MicroRNA-21 regulates the proliferation and invasion in esophageal squamous cell carcinoma.
MedLine Citation:
PMID:  19276261     Owner:  NLM     Status:  MEDLINE    
PURPOSE: MicroRNAs are approximately 22 nucleotide noncoding RNA molecules that posttranscriptionally regulate gene expression. The aim of this study was (a) to determine a role of microRNA-21 in esophageal squamous cell carcinoma and (b) to elucidate the regulation of the programmed cell death 4 (PDCD4) gene by microRNA-21. EXPERIMENTAL DESIGN: MicroRNA-21 expression was investigated in 20 matched normal esophageal epitheliums and esophageal squamous cell carcinomas and seven esophageal squamous cell carcinoma cell lines (TE6, TE8, TE10, TE11, TE12, TE14, KYSE30) by TaqMan quantitative real-time PCR and in situ hybridization. To evaluate the role of microRNA-21, cell proliferation and invasion were analyzed with anti-microRNA-21-transfected cells. In addition, the regulation of PDCD4 by microRNA-21 was elucidated to identify the mechanisms of this regulation. RESULTS: Of 20 paired samples, 18 cancer tissues overexpressed microRNA-21 in comparison with matched normal epitheliums. Specifically, patients with lymph node metastasis or venous invasion showed significantly high expression of microRNA-21. In situ hybridization for microRNA-21 showed strong positive staining in paraffin-embedded esophageal squamous cell carcinoma tissues. All seven esophageal squamous cell carcinoma cell lines also overexpressed microRNA-21, and anti-microRNA-21-transfected cells showed significant reduction in cellular proliferation and invasion. The PDCD4 protein levels in esophageal squamous cell carcinoma cells have an inverse correlation with microRNA-21 expression. Anti-microRNA-21-transfected cells increased PDCD4 protein expression without changing the PDCD4 mRNA level and increased a luciferase-reporter activity containing the PDCD4-3' untranslated region construct. CONCLUSIONS: MicroRNA-21 targets PDCD4 at the posttranscriptional level and regulates cell proliferation and invasion in esophageal squamous cell carcinoma. It may serve as a novel therapeutic target in esophageal squamous cell carcinoma.

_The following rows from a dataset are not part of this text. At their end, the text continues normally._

/-- CAN modes, errors, bus-off, sleep and the schedule matrix act as R338 and R344 to R351 say -/
def Obligations.CanModesErrorsSleepAndMatrixComplete : Prop :=
  (∀ (s : State) (p : Port) (n m : Nat), n < 4 → m < 4 → s.flt.todo = [] → Permitted s p (0x40 + n) 0x40 (s.canCtrl n m) →
    ∃ t, exec (.canMode p n m) s = .next t ∧ t.rdn n CAN.CTRL_MODE = m ∧
      (s.rdn n CAN.CTRL_MODE = 0 → m ≠ 0 → t.rdn n CAN.ERR_TEC = 0 ∧ t.rdn n CAN.ERR_REC = 0 ∧
        t.rdn n CAN.STAT_BUS = (if (s.canU n).off then 4 else 1)) ∧
      (s.rdn n CAN.CTRL_MODE ≠ 0 → m = 0 → t.rdn n CAN.STAT_BUS = 0 ∧ (t.canU n).tx = none ∧ (t.canU n).exc = none) ∧
      ((s.canU n).tx = none → (s.canU n).exc = none →
        RegsBut s t [CAN.CTRL_MODE.key n 0, CAN.ERR_TEC.key n 0, CAN.ERR_REC.key n 0, CAN.STAT_BUS.key n 0] ∧
        t = { s.heard p with regs := t.regs, sent := s.sent ++ [done p] }) ∧
      t = { s.heard p with regs := t.regs, can := t.can, msix := t.msix, sent := t.sent }) ∧
  (∀ (s : State) (n : Nat), s.canOn n = true →
    (s.rdn n CAN.CTRL_MODE ≠ 0 → s.rdn n CAN.STAT_BUS = 1 → s.rdn n CAN.ERR_TEC ≤ 127 → s.rdn n CAN.ERR_REC ≤ 127 →
      ∃ t, exec (.canIntegrationDone n) s = .next t ∧ t.rdn n CAN.STAT_BUS = 2 ∧ RegsBut s t [CAN.STAT_BUS.key n 0] ∧
        t = { s with regs := t.regs }) ∧
    (s.rdn n CAN.STAT_BUS = 5 → s.flt.todo = [] →
      ∃ t, exec (.canRecovered n) s = .next t ∧ t.rdn n CAN.STAT_BUS = 2 ∧ t.rdn n CAN.ERR_TEC = 0 ∧ t.rdn n CAN.ERR_REC = 0 ∧
        t.rdn n CAN.CTRL_RECOVER = 0 ∧ (t.canU n).off = false ∧ event t (0x40 + n) 5 = true ∧
        RegsBut s t [CAN.STAT_BUS.key n 0, CAN.ERR_TEC.key n 0, CAN.ERR_REC.key n 0, CAN.CTRL_RECOVER.key n 0, intStat (0x40 + n)] ∧
        t = { s with regs := t.regs, can := t.can, msix := t.msix, sent := t.sent }) ∧
    (s.flagn n CAN.CTRL_SLEEP = true → (s.canU n).tx = none → s.rdn n CAN.CTRL_MODE ≠ 0 →
      1 ≤ s.rdn n CAN.STAT_BUS → s.rdn n CAN.STAT_BUS ≤ 3 →
      ∃ t, exec (.canSleepEnter n) s = .next t ∧ t.rdn n CAN.STAT_BUS = 6 ∧ t.rdn n CAN.CTRL_SLEEP = 0 ∧
        RegsBut s t [CAN.STAT_BUS.key n 0, CAN.CTRL_SLEEP.key n 0] ∧ t = { s with regs := t.regs })) ∧
  (∀ (s : State) (n err : Nat) (heavy exempt : Bool), s.canOn n = true → s.rdn n CAN.CTRL_MODE ≠ 0 → s.flt.todo = [] →
    s.rdn n CAN.STAT_BUS = 2 ∨ s.rdn n CAN.STAT_BUS = 3 → 1 ≤ err → err ≤ 6 →
    ((s.canU n).tx = none → s.rdn n CAN.ERR_TEC ≤ 255 →
      ∃ t, exec (.canBusError n err heavy exempt) s = .next t ∧ t.rdn n CAN.ERR_LAST_ERR = err ∧
        t.rdn n CAN.ERR_REC = min (s.rdn n CAN.ERR_REC + (if heavy then 8 else 1)) 255 ∧
        t.rdn n CAN.STAT_BUS = (if 127 < s.rdn n CAN.ERR_TEC ∨ 127 < t.rdn n CAN.ERR_REC then 3 else 2) ∧
        (t.rdn n CAN.STAT_BUS = 3 → s.rdn n CAN.STAT_BUS = 2 → event t (0x40 + n) 3 = true) ∧
        RegsBut s t [CAN.ERR_LAST_ERR.key n 0, CAN.ERR_REC.key n 0, CAN.STAT_BUS.key n 0, intStat (0x40 + n)] ∧
        t = { s with regs := t.regs, msix := t.msix, sent := t.sent }) ∧
    (∀ x, (s.canU n).tx = some x → exempt = false → 247 < s.rdn n CAN.ERR_TEC →
      ∃ t, exec (.canBusError n err heavy exempt) s = .next t ∧ t.rdn n CAN.STAT_BUS = 4 ∧ (t.canU n).tx = none ∧
        (t.canU n).off = true ∧ Counted s t n CAN.BUSOFF_CNT_COUNT ∧ event t (0x40 + n) 4 = true ∧
        t = { s with regs := t.regs, can := t.can, msix := t.msix, sent := t.sent })) ∧
  (∀ (s : State) (p : Port) (n : Nat), n < 4 → s.flt.todo = [] →
    (Permitted s p (0x40 + n) 0x40 (s.canCtrl n (s.rdn n CAN.CTRL_MODE) + 2 ^ 5) →
      ∃ t, exec (.canRecover p n) s = .next t ∧
        (s.rdn n CAN.STAT_BUS = 4 → t.rdn n CAN.STAT_BUS = 5 ∧ t.rdn n CAN.CTRL_RECOVER = 1) ∧
        (s.rdn n CAN.STAT_BUS ≠ 4 → t.regs = s.regs) ∧
        RegsBut s t [CAN.STAT_BUS.key n 0, CAN.CTRL_RECOVER.key n 0] ∧ t = { s.heard p with regs := t.regs, sent := s.sent ++ [done p] }) ∧
    (Permitted s p (0x40 + n) 0x40 (s.canCtrl n (s.rdn n CAN.CTRL_MODE) + 2 ^ 6) → s.rdn n CAN.STAT_BUS ≠ 6 →
      ∃ t, exec (.canSleep p n) s = .next t ∧ t.rdn n CAN.CTRL_SLEEP = 1 ∧ RegsBut s t [CAN.CTRL_SLEEP.key n 0] ∧
        t = { s.heard p with regs := t.regs, sent := s.sent ++ [done p] }) ∧
    (Permitted s p (0x40 + n) 0x40 (s.canCtrl n (s.rdn n CAN.CTRL_MODE) + 2 ^ 7) → s.rdn n CAN.STAT_BUS = 6 →
      ∃ t, exec (.canWake p n) s = .next t ∧ t.rdn n CAN.STAT_BUS = 1 ∧ event t (0x40 + n) 6 = true ∧
        RegsBut s t [CAN.STAT_BUS.key n 0, intStat (0x40 + n)] ∧ t = { s.heard p with regs := t.regs, msix := t.msix, sent := t.sent }) ∧
    (Permitted s p (0x40 + n) 0xCC 1 →
      ∃ t, exec (.canSwitch p n) s = .next t ∧ t.rdn n CAN.CYC_STAT_SWITCH_PEND = 1 ∧ t.rdn n CAN.CYC_CTRL_SWITCH = 1 ∧
        RegsBut s t [CAN.CYC_STAT_SWITCH_PEND.key n 0, CAN.CYC_CTRL_SWITCH.key n 0] ∧
        t = { s.heard p with regs := t.regs, sent := s.sent ++ [done p] }) ∧
    (Permitted s p (0x40 + n) 0xCC 2 →
      ∃ t, exec (.canSwitchCancel p n) s = .next t ∧ t.rdn n CAN.CYC_STAT_SWITCH_PEND = 0 ∧ t.rdn n CAN.CYC_CTRL_SWITCH = 0 ∧
        RegsBut s t [CAN.CYC_STAT_SWITCH_PEND.key n 0, CAN.CYC_CTRL_SWITCH.key n 0] ∧
        t = { s.heard p with regs := t.regs, sent := s.sent ++ [done p] })) ∧
  (∀ (s : State) (n width : Nat) (f : CanFrame) (ns sec : Nat), s.canOn n = true → s.rdn n CAN.STAT_BUS = 6 → s.flt.todo = [] →
    (s.rdn n CAN.WAKE_CFG_MODE = 0 → s.rdn n CAN.WAKE_CFG_FILT * 100 ≤ width →
      ∃ t, exec (.canWakeCondition n width (some f) ns sec) s = .next t ∧ t.rdn n CAN.STAT_BUS = 1 ∧ event t (0x40 + n) 6 = true ∧
        RegsBut s t [CAN.STAT_BUS.key n 0, intStat (0x40 + n)] ∧ t = { s with regs := t.regs, msix := t.msix, sent := t.sent }) ∧
    (s.rdn n CAN.WAKE_CFG_MODE = 1 → s.wakes n f = true → s.canMatch n f = none →
      ∃ t, exec (.canWakeCondition n width (some f) ns sec) s = .next t ∧ t.rdn n CAN.STAT_BUS = 1 ∧ event t (0x40 + n) 6 = true ∧
        Counted s t n CAN.NOMATCH_COUNT ∧ t = { s with regs := t.regs, msix := t.msix, sent := t.sent }) ∧
    (∀ b, s.rdn n CAN.WAKE_CFG_MODE = 1 → s.wakes n f = true → f.rtr = false → s.canMatch n f = some b →
      s.flagn n CAN.MB_DEST_FWD b = false →
      ∃ t, exec (.canWakeCondition n width (some f) ns sec) s = .next t ∧ t.rdn n CAN.STAT_BUS = 1 ∧ event t (0x40 + n) 6 = true ∧
        t.rdn n CAN.MB_CTRL_NEW b = 1 ∧ t.rdn n CAN.MB_ID_ID b = f.id % 2 ^ 29 ∧
        t.rdn n CAN.RX_OK_COUNT = (s.rdn n CAN.RX_OK_COUNT + 1) % 2 ^ 32)) ∧
  (∀ (s : State) (n m w : Nat), s.canOn n = true → s.flagn n CAN.CYC_CFG_EN = true → (s.canU n).pos = some (m, w) → w < 32 →
    w < (s.canU n).starts.length → winLasts (s.rdn n CAN.CYC_LEN_NS) (s.canU n).starts w = true →
    s.cycStart n m + (s.canU n).starts.getD w 0 ≤ s.fabNs → (s.canU n).exc = none → s.flt.todo = [] →
    ((s.canCell n w).1 = 1 → s.canIsTx n (s.canCell n w).2 true = true → 1 ≤ s.rdn n CAN.STAT_BUS → s.rdn n CAN.STAT_BUS ≤ 3 →
      ∃ t, exec (.canWindowStart n) s = .next t ∧ t.rdn n CAN.CYC_STAT_WINDOW = w ∧ (t.canU n).pos = some (m, w + 1) ∧
        (t.canU n).exc = some { buf := (s.canCell n w).2, exc := true, frame := s.mbFrame n (s.canCell n w).2 } ∧
        (t.canU n).till = s.cycStart n m + winEnd (s.rdn n CAN.CYC_LEN_NS) (s.canU n).starts w ∧
        RegsBut s t [CAN.CYC_STAT_WINDOW.key n 0] ∧ t = { s with regs := t.regs, can := t.can }) ∧
    ((s.canCell n w).1 = 1 → s.canIsTx n (s.canCell n w).2 true = false →
      ∃ t, exec (.canWindowStart n) s = .next t ∧ (t.canU n).pos = some (m, w + 1) ∧ (t.canU n).exc = none ∧
        Counted s t n CAN.WIN_MISS_COUNT ∧ event t (0x40 + n) 2 = true ∧
        RegsBut s t [CAN.CYC_STAT_WINDOW.key n 0, CAN.WIN_MISS_COUNT.key n 0, intStat (0x40 + n)]) ∧
    ((s.canCell n w).1 ≠ 1 →
      ∃ t, exec (.canWindowStart n) s = .next t ∧ t.rdn n CAN.CYC_STAT_WINDOW = w ∧ (t.canU n).pos = some (m, w + 1) ∧
        (t.canU n).kind = (s.canCell n w).1 ∧ (t.canU n).exc = none ∧
        RegsBut s t [CAN.CYC_STAT_WINDOW.key n 0] ∧ t = { s with regs := t.regs, can := t.can }))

Yukiharu Hiyoshi; Hidenobu Kamohara; Ryuichi Karashima; Nobutaka Sato; Yu Imamura; Youhei Nagai; Naoya Yoshida; Eiichiro Toyama; Naoko Hayashi; Masayuki Watanabe; Hideo Baba
Publication Detail:
Type:  Journal Article     Date:  2009-03-10
Journal Detail:
Title:  Clinical cancer research : an official journal of the American Association for Cancer Research     Volume:  15     ISSN:  1078-0432     ISO Abbreviation:  Clin. Cancer Res.     Publication Date:  2009 Mar 
Date Detail:
Created Date:  2009-03-17     Completed Date:  2009-04-16     Revised Date:  -    
Medline Journal Info:
Nlm Unique ID:  9502500     Medline TA:  Clin Cancer Res     Country:  United States    
Other Details:
Languages:  eng     Pagination:  1915-22     Citation Subset:  IM    
Department of Gastroenterological Surgery, Graduate School of Medical Sciences, Kumamoto University, Kumamoto, Japan.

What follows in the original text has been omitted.